Deregulation in favor of oil companies and builders - "Tracking deregulation in the Trump era" is a project of the Brookings research center, a real-time monitoring of suspended and repealed regulations, canceled policies and new addresses in categories such as environment, health, work, promoted by the Trump administration. The last two innovations, approved last week, concern the environment: the reduction of royalties for the exploitation of mineral deposits on federal land, a regulatory framework that the Bureau of Land Management has described as "excessively restrictive, inflexible and burdensome, and a new rule that allows for timber harvesting and road construction in Alaska's national forests, including Tongass, the country's largest forest, granting exemptions to the protection of roadless areas. Almost one hundred standards have already been eliminated or are in the process of being eliminated in the field of air and emissions, water pollution, drilling and toxic substances, with obvious economic consequences. In a White House conference, Trump said, “In our first 11 months, we canceled or suspended over 1,500 planned regulations, far more than any previous president. And you see the results when you look at the stock market, when you look at the results of the companies and when you see the companies that come back to our country. Instead of eliminating two old norms for each new norm, we have eliminated 22 for each ”.


Tax cuts for the wealthiest - Deregulation has been accompanied by a massive tax cut. At the end of 2017, Trump cut personal income tax, including a 3% cut for people in the upper income bracket, but especially corporate taxes, bringing the rate from 35% to 21%. . The declared goal was to bring home the companies that had relocated to save on taxes, encouraging investments and promising an increase in average household income of at least $ 4,000 a year. The expected explosion of investments, however, did not happen. An International Monetary Fund analysis of Fortune 500 companies reported that only 20% of the companies' increased liquidity ended up in research and development, while 80% returned to investors through buybacks, dividends or others. adjustments to asset management. According to data from the St. Louis Federal Reserve, corporate tax revenues have fallen by more than 40 percent since the reform was approved.
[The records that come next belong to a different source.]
-- ==== Sys2Proof/Machine/Adg.lean ====
section
/-! DEFINITION. The address generator: the ADG descriptor, its checks, and the input elements of a pass (R243-R249). -/

namespace Sys2Proof.Machine

/-- An ADG descriptor. -/
structure AdgDesc where
  inAddr : Nat
  iw : Nat
  ih : Nat
  rb0 : Nat
  rb1 : Nat
  cin : Nat
  rowPitch : Nat
  planePitch : Nat
  topAddr : Nat
  botAddr : Nat
  topRows : Nat
  botRows : Nat
  sy : Nat
  sx : Nat
  dy : Nat
  dx : Nat
  pt : Nat
  pb : Nat
  pl : Nat
  pr : Nat
  kh : Nat
  kw : Nat
  pad : Nat
  oy0 : Nat
  ox0 : Nat
  th : Nat
  tw : Nat
  m : Nat
  oc0 : Nat
  noc : Nat
  fmtIn : Nat
  fmtW : Nat
  acc : Nat
  cout : Nat
  deriving DecidableEq, Repr

/-- The descriptor that 64 bytes spell. Pitches in bytes. -/
def AdgDesc.ofBytes (bs : List Byte) : AdgDesc :=
  let f := fun (byte lo len : Nat) => fldN (natOf ((bs.drop byte).take 4)) lo len
  { inAddr := f 0 0 23, iw := f 4 0 16, ih := f 4 16 16, rb0 := f 8 0 16, rb1 := f 8 16 16
    cin := f 0xC 0 16, rowPitch := f 0xC 16 16 * 64, planePitch := f 0x10 0 18 * 64
    topAddr := f 0x14 0 23, botAddr := f 0x18 0 23, topRows := f 0x1C 0 8, botRows := f 0x1C 8 8
    sy := f 0x20 0 8, sx := f 0x20 8 8, dy := f 0x20 16 8, dx := f 0x20 24 8
    pt := f 0x24 0 8, pb := f 0x24 8 8, pl := f 0x24 16 8, pr := f 0x24 24 8
    kh := f 0x28 0 7, kw := f 0x28 8 7, pad := f 0x28 16 16
    oy0 := f 0x2C 0 16, ox0 := f 0x2C 16 16, th := f 0x30 0 16, tw := f 0x30 16 16
    m := f 0x34 0 9, oc0 := f 0x34 16 16, noc := f 0x38 0 7
    fmtIn := f 0x38 8 3, fmtW := f 0x38 11 3, acc := f 0x38 14 1, cout := f 0x3C 0 16 }

/-- Output size along one axis (R245). -/
def outSize (i p q d k s : Nat) : Int := ((i : Int) + p + q - d * (k - 1) - 1) / s + 1

/-- OH and OW. -/
def AdgDesc.oh (d : AdgDesc) : Int := outSize d.ih d.pt d.pb d.dy d.kh d.sy
def AdgDesc.ow (d : AdgDesc) : Int := outSize d.iw d.pl d.pr d.dx d.kw d.sx

/-- Column blocks of an output row, and passes of the command (R243). -/
def AdgDesc.blocks (d : AdgDesc) : Nat := (d.tw + d.m - 1) / d.m
def AdgDesc.passes (d : AdgDesc) : Nat := d.th * d.blocks

/-- K of a CONV (R243). -/
def AdgDesc.k (d : AdgDesc) : Nat := d.cin * d.kh * d.kw

/-- An encoding outside the descriptor's table, for elements of `e` bytes and at most `mmax` rows. -/
def AdgDesc.encBad (d : AdgDesc) (e mmax : Nat) : Bool :=
  d.inAddr % 64 != 0 || d.topAddr % 64 != 0 || d.botAddr % 64 != 0
    || d.iw == 0 || decide (16384 < d.iw) || d.ih == 0 || decide (16384 < d.ih)
    || decide (d.rb1 ≤ d.rb0) || decide (d.ih < d.rb1) || d.cin == 0
    || d.rowPitch == 0 || decide (d.rowPitch < packed d.iw e)
    || d.planePitch == 0 || decide (131072 * 64 < d.planePitch) || decide (d.planePitch < (d.rb1 - d.rb0) * d.rowPitch)
    || d.sy == 0 || d.sx == 0 || d.dy == 0 || d.dx == 0
    || d.kh == 0 || decide (64 < d.kh) || d.kw == 0 || decide (64 < d.kw)
    || d.th == 0 || d.tw == 0 || d.m == 0 || decide (mmax < d.m)

/-- The tile lies outside the output. -/
def AdgDesc.tileBad (d : AdgDesc) : Bool :=
  decide (d.oh < 1) || decide (d.ow < 1) || decide (d.oh < d.oy0 + d.th) || decide (d.ow < d.ox0 + d.tw)

/-- The limits of R247 on K and the line span are broken. -/
def AdgDesc.limitBad (d : AdgDesc) (e : Nat) (conv : Bool) : Bool :=
  (conv && decide (65535 < d.k)) || decide (4096 < ((d.m - 1) * d.sx + (d.kw - 1) * d.dx + 1) * e)

/-- The fields that only DWCONV uses are illegal, for a GROUP_SIZE (R250). -/
def AdgDesc.dwBad (d : AdgDesc) (group : Nat) : Bool :=
  let g := d.cin / group
  !combOk d.fmtIn d.fmtW d.acc || d.noc == 0 || decide (64 < d.noc) || d.cout == 0
    || d.cin % group != 0 || g == 0 || d.cout % g != 0 || decide (d.cout < d.oc0 + d.noc)

/-- The input rows that the tile needs (R246). -/
def AdgDesc.rows (d : AdgDesc) : Int × Int :=
  (max 0 ((d.oy0 * d.sy : Nat) - (d.pt : Int)),
   min d.ih (((d.oy0 + d.th - 1) * d.sy : Nat) - (d.pt : Int) + (d.dy * (d.kh - 1) : Nat) + 1))

/-- A needed row is not held (R245, R246). -/
def AdgDesc.rowsBad (d : AdgDesc) : Bool :=
  let r := d.rows
  decide (r.1 < r.2) && (decide (r.1 < (d.rb0 : Int) - d.topRows) || decide ((d.rb1 : Int) + d.botRows < r.2))

/-- The extents the descriptor names: band and halos, as offset and length (R246). -/
def AdgDesc.extents (d : AdgDesc) : List (Nat × Nat) :=
  (d.inAddr, (d.cin - 1) * d.planePitch + (d.rb1 - d.rb0) * d.rowPitch)
    :: (if d.topRows = 0 then [] else [(d.topAddr, d.cin * d.topRows * d.rowPitch)])
    ++ (if d.botRows = 0 then [] else [(d.botAddr, d.cin * d.botRows * d.rowPitch)])

/-- A refusal of the ADG: the reason it records, and the error. -/
structure AdgErr where
  reason : Nat
  err : CErr
  deriving DecidableEq, Repr

/-- Check a descriptor in the order of R245; `more`: the weights' extent; `group`: GROUP_SIZE of a DWCONV. -/
def Dev.adgCheck (s : Dev) (k : Nat) (w : List Word) (d : AdgDesc) (e mmax : Nat) (group : Option Nat) (more : List (Nat × Nat)) :
    Option AdgErr :=
  let bad := cmdErr w
  if d.encBad e mmax then some ⟨1, bad⟩
  else if d.tileBad then some ⟨3, bad⟩
  else if d.limitBad e group.isNone then some ⟨2, bad⟩
  else if group.any d.dwBad then some ⟨1, bad⟩
  else if d.rowsBad then some ⟨4, ⟨.ctxFaultAddr, d.inAddr⟩⟩
  else match (d.extents ++ more).find? fun x => decide (s.asLimit k < s.asBase k + x.1 + x.2) with
    | some x => some ⟨5, ⟨.ctxFaultAddr, x.1⟩⟩
    | none => none

/-- Record an ADG refusal, and fail the command in the ADG. -/
def Dev.adgFail (s : Dev) (k : Nat) (o : Op) (e : AdgErr) : Dev :=
  let s := (s.setRf (R.adgErr k) 0 3 e.reason).irq (corePage k 3) 16
  s.opFail k 0x23 o e.err

/-! ### Input elements (R244, R246) -/

/-- Offset of element (*c*, *iy*, 0) in the region that holds the row. -/
def AdgDesc.rowAt (d : AdgDesc) (c iy : Nat) : Nat :=
  if iy < d.rb0 then d.topAddr + c * d.topRows * d.rowPitch + (iy + d.topRows - d.rb0) * d.rowPitch
  else if iy < d.rb1 then d.inAddr + c * d.planePitch + (iy - d.rb0) * d.rowPitch
  else d.botAddr + c * d.botRows * d.rowPitch + (iy - d.rb1) * d.rowPitch

/-- The code of PAD in a format: [23:16] for the 8-bit formats (R244). -/
def AdgDesc.padCode (d : AdgDesc) (e : Nat) : Nat := if e = 1 then d.pad % 256 else d.pad

/-- The columns of an input row that a pass of `mb` rows from `ox` reads. -/
def AdgDesc.span (d : AdgDesc) (ox mb : Nat) : Nat × Nat :=
  ((ox * d.sx - d.pl),
   min d.iw ((ox + mb - 1) * d.sx + (d.kw - 1) * d.dx + 1 - d.pl))

/-- The segment of row `iy` of channel `c` that a pass reads: its first column and element codes; none for a row in padding
(R244, R248). -/
def Dev.segment (s : Dev) (k : Nat) (d : AdgDesc) (e ox mb c : Nat) (iy : Int) : Except CErr (Option (Nat × List Nat)) :=
  let (lo, hi) := d.span ox mb
  if iy < 0 ∨ (d.ih : Int) ≤ iy ∨ hi ≤ lo then .ok none
  else
    let n := hi - lo
    (s.asRd k (d.rowAt c iy.toNat + lo * e) (n * e)).map fun bs =>
      some (lo, (List.range n).map fun i => natOf ((bs.drop (i * e)).take e))

/-- Input column of row `i` of a pass at kernel column `kx` (R244). -/
def AdgDesc.ix (d : AdgDesc) (ox i kx : Nat) : Int := (((ox + i) * d.sx + kx * d.dx : Nat) : Int) - d.pl

/-- The element of a segment at an input column: PAD outside the image. -/
def AdgDesc.pick (d : AdgDesc) (seg : Option (Nat × List Nat)) (ix : Int) : Option Nat :=
  match seg with
  | none => none
  | some (lo, l) => if ix < lo ∨ (d.iw : Int) ≤ ix then none else l[(ix - lo).toNat]?

/-- A pass's inputs: for each (channel, *ky*) the segment, in ascending order of the reduction. -/
def Dev.segments (s : Dev) (k : Nat) (d : AdgDesc) (e oy ox mb : Nat) (chans : List Nat) :
    Except CErr (List (Option (Nat × List Nat))) :=
  (chans.flatMap fun c => (List.range d.kh).map fun ky => (c, ky)).mapM fun q =>
    s.segment k d e ox mb q.1 (((oy * d.sy + q.2 * d.dy : Nat) : Int) - d.pt)

/-- Row `i` of the operand stream: the element codes in ascending *k*, and the number of pad elements (R243, R244). -/
def AdgDesc.row (d : AdgDesc) (e ox i : Nat) (segs : List (Option (Nat × List Nat))) : List Nat × Nat :=
  let l := segs.flatMap fun g => (List.range d.kw).map fun kx => d.pick g (d.ix ox i kx)
  (l.map fun v => v.getD (d.padCode e), (l.filter Option.isNone).length)

/-- Coordinates of pass `p` (R249): *oy*, block, first column, rows. -/
def AdgDesc.coords (d : AdgDesc) (p : Nat) : Nat × Nat × Nat × Nat :=
  let b := p % max 1 d.blocks
  (d.oy0 + p / max 1 d.blocks, b, d.ox0 + b * d.m, min d.m (d.tw - b * d.m))

/-- What the epilogue is told of pass `p`. -/
def AdgDesc.passAt (d : AdgDesc) (cmd n p : Nat) : PassAt :=
  let (oy, b, ox, mb) := d.coords p
  { cmd, m := d.m, n, mb, p, b, oy, oy0 := d.oy0, ox, ox0 := d.ox0, tw := d.tw
    oc0 := if cmd = 2 then d.oc0 else 0, last := b + 1 == d.blocks }

/-- Count a pass fed by the ADG: passes, segments loaded, pad elements in units of 256; ADG_PASS names the next pass. -/
def Dev.adgFed (s : Dev) (k p loaded pads : Nat) : Dev :=
  let x := s.core k
  let v := x.padRem + pads
  let s := ((s.setCore k { x with padRem := v % 256 }).perf (corePage k 3) 3 (v / 256)).perf (corePage k 3) 0 1
  ((s.perf (corePage k 3) 1 loaded).perfCycles (corePage k 3) 2).setReg (R.adgPass k) (Word.ofNat (p + 1))

/-- Read a command's descriptor (R202, R203, R243). -/
def Dev.adgRead (s : Dev) (k : Nat) (w : List Word) : Except AdgErr (List Byte) :=
  match s.asRd k (cf w 1 0 23) 64 with
  | .ok bs => .ok bs
  | .error e => .error ⟨if e.nm = .ctxFaultAddr then 5 else s.rf (R.adgErr k) 0 3, e⟩

end Sys2Proof.Machine
end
But the tariffs have reduced exports and inflated the deficit - Fewer rules and fewer taxes should have caused an economic expansion that has only partially occurred. And one of the reasons that had the most impact was the new trade policy, which targeted the trade deficit of nearly 800 billion a year, which at the end of 2019 was just over 600 billion. Having started with steel to reinvigorate the declining industry, Trump ended up imposing tariffs on many other products and on many more countries than expected, and in a second phase clashing unreservedly with Beijing. China and the European Union have thus in turn imposed duties without discounts on American products, favoring employment growth, but with significant repercussions on exports.


And so public spending was driving growth. Last year, and until 2021, Trump promoted the suspension of the ceiling set in 2011, allowing the federal debt and deficit to increase beyond measure. Deficit has already grown due to the 2017 tax cuts worth 1.5 trillion, and the increase in spending, especially for defense, with a military maxi-budget reaching almost 750 billion dollars this year. Before, of course, the Covid storm hit, adding the $ 2.2 trillion from March's Cares Act to the bill.